⟨
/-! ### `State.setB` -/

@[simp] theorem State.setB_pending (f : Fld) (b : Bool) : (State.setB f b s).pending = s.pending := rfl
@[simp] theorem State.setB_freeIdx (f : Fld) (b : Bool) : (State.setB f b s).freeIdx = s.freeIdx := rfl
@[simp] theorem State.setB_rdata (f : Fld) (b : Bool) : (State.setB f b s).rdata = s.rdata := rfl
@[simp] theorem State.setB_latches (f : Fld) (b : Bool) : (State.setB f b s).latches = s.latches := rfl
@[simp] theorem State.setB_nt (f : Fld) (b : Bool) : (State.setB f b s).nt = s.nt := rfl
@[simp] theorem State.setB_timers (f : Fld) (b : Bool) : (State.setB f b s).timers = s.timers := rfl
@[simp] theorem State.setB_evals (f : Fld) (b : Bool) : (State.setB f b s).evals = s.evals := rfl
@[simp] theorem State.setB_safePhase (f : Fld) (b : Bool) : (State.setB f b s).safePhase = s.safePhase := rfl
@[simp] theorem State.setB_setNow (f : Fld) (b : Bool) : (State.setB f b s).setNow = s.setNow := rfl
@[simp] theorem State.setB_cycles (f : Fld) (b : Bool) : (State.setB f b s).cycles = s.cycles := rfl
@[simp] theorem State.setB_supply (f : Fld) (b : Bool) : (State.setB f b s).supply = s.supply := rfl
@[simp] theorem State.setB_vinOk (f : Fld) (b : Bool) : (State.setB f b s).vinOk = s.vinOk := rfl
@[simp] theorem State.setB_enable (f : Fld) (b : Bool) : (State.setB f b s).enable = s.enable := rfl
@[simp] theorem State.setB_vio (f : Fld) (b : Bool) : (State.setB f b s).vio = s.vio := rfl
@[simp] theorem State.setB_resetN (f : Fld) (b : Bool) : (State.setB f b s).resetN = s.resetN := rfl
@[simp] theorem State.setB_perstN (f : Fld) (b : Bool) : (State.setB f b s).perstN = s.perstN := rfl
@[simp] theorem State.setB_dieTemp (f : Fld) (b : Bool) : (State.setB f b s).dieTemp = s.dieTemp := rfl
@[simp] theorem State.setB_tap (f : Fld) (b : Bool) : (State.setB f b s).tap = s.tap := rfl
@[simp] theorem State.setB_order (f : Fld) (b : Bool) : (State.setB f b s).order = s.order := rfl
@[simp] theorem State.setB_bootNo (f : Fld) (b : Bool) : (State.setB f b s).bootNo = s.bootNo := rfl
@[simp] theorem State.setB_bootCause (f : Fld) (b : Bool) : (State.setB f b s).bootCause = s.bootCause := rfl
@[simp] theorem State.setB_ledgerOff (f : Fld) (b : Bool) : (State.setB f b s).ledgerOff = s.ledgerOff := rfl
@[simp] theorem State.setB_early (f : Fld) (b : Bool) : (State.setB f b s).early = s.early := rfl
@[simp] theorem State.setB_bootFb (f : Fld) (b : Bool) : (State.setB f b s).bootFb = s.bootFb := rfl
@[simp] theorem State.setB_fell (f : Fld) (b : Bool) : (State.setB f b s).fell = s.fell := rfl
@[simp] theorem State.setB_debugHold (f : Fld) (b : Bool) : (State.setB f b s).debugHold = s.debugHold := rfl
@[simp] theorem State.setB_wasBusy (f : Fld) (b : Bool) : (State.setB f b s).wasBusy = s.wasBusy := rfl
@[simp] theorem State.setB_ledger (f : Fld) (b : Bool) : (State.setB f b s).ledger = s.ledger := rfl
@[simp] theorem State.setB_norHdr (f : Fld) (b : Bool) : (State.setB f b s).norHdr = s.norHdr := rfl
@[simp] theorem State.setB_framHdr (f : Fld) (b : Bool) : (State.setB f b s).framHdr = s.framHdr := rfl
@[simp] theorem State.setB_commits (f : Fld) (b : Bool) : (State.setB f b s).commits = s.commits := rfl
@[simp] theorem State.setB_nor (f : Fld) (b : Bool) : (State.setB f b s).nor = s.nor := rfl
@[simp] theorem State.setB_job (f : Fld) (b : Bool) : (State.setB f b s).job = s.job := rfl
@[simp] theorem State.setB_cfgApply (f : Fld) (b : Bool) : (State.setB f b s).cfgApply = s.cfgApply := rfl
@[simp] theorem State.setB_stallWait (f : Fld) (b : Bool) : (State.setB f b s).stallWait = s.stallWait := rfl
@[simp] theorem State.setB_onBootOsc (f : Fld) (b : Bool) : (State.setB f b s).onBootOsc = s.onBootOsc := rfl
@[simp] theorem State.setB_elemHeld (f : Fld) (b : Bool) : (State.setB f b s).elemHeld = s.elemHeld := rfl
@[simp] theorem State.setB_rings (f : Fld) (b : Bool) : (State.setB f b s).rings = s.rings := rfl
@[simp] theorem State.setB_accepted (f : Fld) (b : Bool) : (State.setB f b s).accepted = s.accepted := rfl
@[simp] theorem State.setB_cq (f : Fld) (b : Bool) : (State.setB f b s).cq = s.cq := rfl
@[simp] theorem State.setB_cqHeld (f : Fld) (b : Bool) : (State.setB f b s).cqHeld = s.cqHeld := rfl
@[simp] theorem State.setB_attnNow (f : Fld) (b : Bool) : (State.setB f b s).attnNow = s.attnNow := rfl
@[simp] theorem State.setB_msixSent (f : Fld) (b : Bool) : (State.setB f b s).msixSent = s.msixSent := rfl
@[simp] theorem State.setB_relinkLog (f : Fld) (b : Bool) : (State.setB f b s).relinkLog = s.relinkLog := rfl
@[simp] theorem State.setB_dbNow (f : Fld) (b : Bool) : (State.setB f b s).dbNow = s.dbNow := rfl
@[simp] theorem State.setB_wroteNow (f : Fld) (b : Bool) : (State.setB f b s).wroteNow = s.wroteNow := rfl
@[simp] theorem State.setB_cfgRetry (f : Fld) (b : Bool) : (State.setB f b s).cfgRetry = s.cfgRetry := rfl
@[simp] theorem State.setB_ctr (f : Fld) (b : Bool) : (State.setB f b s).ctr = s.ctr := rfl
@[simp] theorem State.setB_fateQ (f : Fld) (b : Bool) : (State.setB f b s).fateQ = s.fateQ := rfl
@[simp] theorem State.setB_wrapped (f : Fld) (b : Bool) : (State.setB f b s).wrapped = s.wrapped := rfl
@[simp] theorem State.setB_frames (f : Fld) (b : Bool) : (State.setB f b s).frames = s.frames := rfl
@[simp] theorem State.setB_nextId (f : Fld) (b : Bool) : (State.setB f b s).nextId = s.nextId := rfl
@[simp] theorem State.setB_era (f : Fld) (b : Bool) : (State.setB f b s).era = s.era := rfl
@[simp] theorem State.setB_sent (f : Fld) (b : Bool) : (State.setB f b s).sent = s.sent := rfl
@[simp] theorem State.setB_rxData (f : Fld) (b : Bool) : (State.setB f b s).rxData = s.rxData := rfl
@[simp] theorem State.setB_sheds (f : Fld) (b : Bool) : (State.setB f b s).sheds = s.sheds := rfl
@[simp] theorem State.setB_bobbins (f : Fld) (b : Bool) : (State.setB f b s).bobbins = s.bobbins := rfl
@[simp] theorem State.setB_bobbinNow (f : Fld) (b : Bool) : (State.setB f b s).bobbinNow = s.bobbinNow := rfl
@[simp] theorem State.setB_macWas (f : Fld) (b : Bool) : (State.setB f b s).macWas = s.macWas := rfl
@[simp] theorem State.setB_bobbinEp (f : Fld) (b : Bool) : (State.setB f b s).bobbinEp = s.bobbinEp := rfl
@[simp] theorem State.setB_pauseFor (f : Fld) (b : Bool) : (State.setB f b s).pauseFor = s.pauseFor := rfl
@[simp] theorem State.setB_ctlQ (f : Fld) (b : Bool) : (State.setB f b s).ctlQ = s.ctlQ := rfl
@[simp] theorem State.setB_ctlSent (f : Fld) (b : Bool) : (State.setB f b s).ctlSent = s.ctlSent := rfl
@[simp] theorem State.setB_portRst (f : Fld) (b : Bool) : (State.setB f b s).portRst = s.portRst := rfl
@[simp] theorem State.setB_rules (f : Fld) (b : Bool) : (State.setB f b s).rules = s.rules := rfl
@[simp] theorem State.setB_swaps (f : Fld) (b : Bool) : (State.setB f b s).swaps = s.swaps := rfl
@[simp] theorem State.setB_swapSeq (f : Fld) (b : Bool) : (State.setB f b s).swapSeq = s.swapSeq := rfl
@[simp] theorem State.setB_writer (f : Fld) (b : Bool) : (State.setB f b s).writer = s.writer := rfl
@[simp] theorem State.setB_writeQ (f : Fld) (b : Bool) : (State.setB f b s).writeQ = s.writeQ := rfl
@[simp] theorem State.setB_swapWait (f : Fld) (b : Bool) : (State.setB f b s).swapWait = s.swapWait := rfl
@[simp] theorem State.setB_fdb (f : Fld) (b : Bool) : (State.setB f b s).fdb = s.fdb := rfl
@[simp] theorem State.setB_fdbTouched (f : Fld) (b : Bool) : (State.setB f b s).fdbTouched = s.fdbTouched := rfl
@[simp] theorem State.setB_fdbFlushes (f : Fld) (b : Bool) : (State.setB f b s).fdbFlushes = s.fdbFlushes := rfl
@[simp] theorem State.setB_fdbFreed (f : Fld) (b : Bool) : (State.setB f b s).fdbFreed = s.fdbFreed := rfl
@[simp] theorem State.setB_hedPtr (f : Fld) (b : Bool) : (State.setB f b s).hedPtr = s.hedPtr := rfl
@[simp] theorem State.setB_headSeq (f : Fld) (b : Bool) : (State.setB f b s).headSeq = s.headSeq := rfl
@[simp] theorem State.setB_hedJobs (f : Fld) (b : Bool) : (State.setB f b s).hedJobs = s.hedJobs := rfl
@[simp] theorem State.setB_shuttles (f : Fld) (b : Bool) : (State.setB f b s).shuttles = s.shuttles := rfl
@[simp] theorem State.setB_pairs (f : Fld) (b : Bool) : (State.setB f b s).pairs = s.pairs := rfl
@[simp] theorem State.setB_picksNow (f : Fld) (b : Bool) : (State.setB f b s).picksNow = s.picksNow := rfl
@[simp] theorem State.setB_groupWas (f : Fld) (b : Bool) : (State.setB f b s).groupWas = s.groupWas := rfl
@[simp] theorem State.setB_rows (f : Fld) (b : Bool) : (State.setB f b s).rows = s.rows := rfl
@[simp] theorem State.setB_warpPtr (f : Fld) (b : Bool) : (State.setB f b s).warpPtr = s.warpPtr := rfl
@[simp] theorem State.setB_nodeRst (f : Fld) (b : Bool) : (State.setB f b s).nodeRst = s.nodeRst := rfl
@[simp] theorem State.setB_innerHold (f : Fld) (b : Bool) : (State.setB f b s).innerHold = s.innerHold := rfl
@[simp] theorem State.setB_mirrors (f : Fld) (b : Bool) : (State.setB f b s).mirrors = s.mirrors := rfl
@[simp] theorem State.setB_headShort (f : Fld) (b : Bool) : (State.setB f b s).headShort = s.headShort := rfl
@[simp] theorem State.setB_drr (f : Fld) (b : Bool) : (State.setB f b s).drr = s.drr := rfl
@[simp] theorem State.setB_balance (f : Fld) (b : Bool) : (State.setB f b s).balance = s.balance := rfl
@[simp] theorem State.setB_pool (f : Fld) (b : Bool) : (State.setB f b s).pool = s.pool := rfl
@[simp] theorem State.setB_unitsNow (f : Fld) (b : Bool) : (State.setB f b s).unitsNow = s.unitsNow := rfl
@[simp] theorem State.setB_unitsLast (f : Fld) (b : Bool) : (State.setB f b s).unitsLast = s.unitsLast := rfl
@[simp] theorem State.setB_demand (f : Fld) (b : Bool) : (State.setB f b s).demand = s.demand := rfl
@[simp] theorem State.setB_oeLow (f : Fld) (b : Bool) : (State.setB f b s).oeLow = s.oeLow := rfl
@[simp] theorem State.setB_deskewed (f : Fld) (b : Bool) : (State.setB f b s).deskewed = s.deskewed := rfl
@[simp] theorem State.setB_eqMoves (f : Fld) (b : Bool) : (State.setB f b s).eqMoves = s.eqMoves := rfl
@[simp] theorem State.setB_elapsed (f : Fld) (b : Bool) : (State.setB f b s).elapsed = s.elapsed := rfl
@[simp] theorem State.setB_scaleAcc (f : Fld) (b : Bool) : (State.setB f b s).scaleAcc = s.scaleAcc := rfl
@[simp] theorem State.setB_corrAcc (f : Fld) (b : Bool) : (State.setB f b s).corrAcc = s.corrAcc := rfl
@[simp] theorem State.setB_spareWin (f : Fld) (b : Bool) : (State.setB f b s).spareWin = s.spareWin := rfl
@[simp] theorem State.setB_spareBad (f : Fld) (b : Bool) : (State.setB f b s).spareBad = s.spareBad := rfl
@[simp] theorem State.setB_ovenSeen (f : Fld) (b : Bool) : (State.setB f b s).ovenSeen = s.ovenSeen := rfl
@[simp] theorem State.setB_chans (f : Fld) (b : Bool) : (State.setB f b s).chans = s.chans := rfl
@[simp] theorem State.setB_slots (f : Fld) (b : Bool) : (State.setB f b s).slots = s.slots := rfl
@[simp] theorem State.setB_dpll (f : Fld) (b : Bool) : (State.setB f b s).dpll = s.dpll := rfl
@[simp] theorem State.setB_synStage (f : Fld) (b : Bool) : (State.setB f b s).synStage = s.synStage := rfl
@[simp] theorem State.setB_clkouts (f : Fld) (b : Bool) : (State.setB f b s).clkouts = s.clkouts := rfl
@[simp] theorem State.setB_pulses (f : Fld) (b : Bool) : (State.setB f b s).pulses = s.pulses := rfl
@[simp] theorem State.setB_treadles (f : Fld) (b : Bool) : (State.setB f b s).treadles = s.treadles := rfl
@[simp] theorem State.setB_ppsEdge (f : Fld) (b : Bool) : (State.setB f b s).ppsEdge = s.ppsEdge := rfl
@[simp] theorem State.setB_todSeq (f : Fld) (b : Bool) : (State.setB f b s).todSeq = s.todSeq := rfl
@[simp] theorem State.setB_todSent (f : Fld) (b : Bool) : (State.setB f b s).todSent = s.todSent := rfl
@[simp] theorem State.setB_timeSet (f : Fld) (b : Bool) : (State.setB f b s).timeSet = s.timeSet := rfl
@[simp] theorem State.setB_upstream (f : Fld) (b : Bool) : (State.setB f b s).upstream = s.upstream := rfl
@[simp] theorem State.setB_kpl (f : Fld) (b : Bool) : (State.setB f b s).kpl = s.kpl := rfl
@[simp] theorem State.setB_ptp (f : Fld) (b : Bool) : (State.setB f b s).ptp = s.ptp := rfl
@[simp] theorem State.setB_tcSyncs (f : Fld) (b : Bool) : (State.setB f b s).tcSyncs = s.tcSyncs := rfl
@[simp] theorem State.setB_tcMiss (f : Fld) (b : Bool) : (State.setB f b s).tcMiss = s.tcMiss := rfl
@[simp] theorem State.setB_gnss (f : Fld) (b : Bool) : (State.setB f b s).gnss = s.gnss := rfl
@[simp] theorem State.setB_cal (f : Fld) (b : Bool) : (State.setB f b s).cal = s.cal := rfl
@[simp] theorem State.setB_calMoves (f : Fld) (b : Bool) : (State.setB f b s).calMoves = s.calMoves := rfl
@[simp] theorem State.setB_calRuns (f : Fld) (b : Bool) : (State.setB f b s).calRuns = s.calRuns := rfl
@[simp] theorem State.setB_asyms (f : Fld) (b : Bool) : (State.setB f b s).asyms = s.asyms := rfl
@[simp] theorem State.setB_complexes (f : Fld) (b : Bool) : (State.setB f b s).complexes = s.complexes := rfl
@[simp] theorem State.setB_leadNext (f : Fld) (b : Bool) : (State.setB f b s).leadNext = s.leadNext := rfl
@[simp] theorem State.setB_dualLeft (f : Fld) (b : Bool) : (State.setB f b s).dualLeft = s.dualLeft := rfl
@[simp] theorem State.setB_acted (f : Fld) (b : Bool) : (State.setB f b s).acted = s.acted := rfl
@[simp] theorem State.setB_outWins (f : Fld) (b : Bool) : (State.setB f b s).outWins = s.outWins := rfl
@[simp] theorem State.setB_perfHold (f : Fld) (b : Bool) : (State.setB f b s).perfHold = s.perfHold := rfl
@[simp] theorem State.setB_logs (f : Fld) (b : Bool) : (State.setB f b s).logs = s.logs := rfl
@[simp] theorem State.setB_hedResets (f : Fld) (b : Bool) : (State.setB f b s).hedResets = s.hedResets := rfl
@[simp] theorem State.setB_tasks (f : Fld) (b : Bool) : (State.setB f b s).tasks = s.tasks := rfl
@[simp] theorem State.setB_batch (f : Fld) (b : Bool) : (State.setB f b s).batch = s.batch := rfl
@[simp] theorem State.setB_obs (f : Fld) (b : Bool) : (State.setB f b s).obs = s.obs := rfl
⟩
• _EXERCISE DESCRIPTION_
Since only part of the listing is wanted, copy exactly the lines from the one holding "s.warpPtr := rfl" to the one holding "s.innerHold := rfl", both included.

• _RESULT OF THE TASK_
@[simp] theorem State.setB_warpPtr (f : Fld) (b : Bool) : (State.setB f b s).warpPtr = s.warpPtr := rfl
@[simp] theorem State.setB_nodeRst (f : Fld) (b : Bool) : (State.setB f b s).nodeRst = s.nodeRst := rfl
@[simp] theorem State.setB_innerHold (f : Fld) (b : Bool) : (State.setB f b s).innerHold = s.innerHold := rfl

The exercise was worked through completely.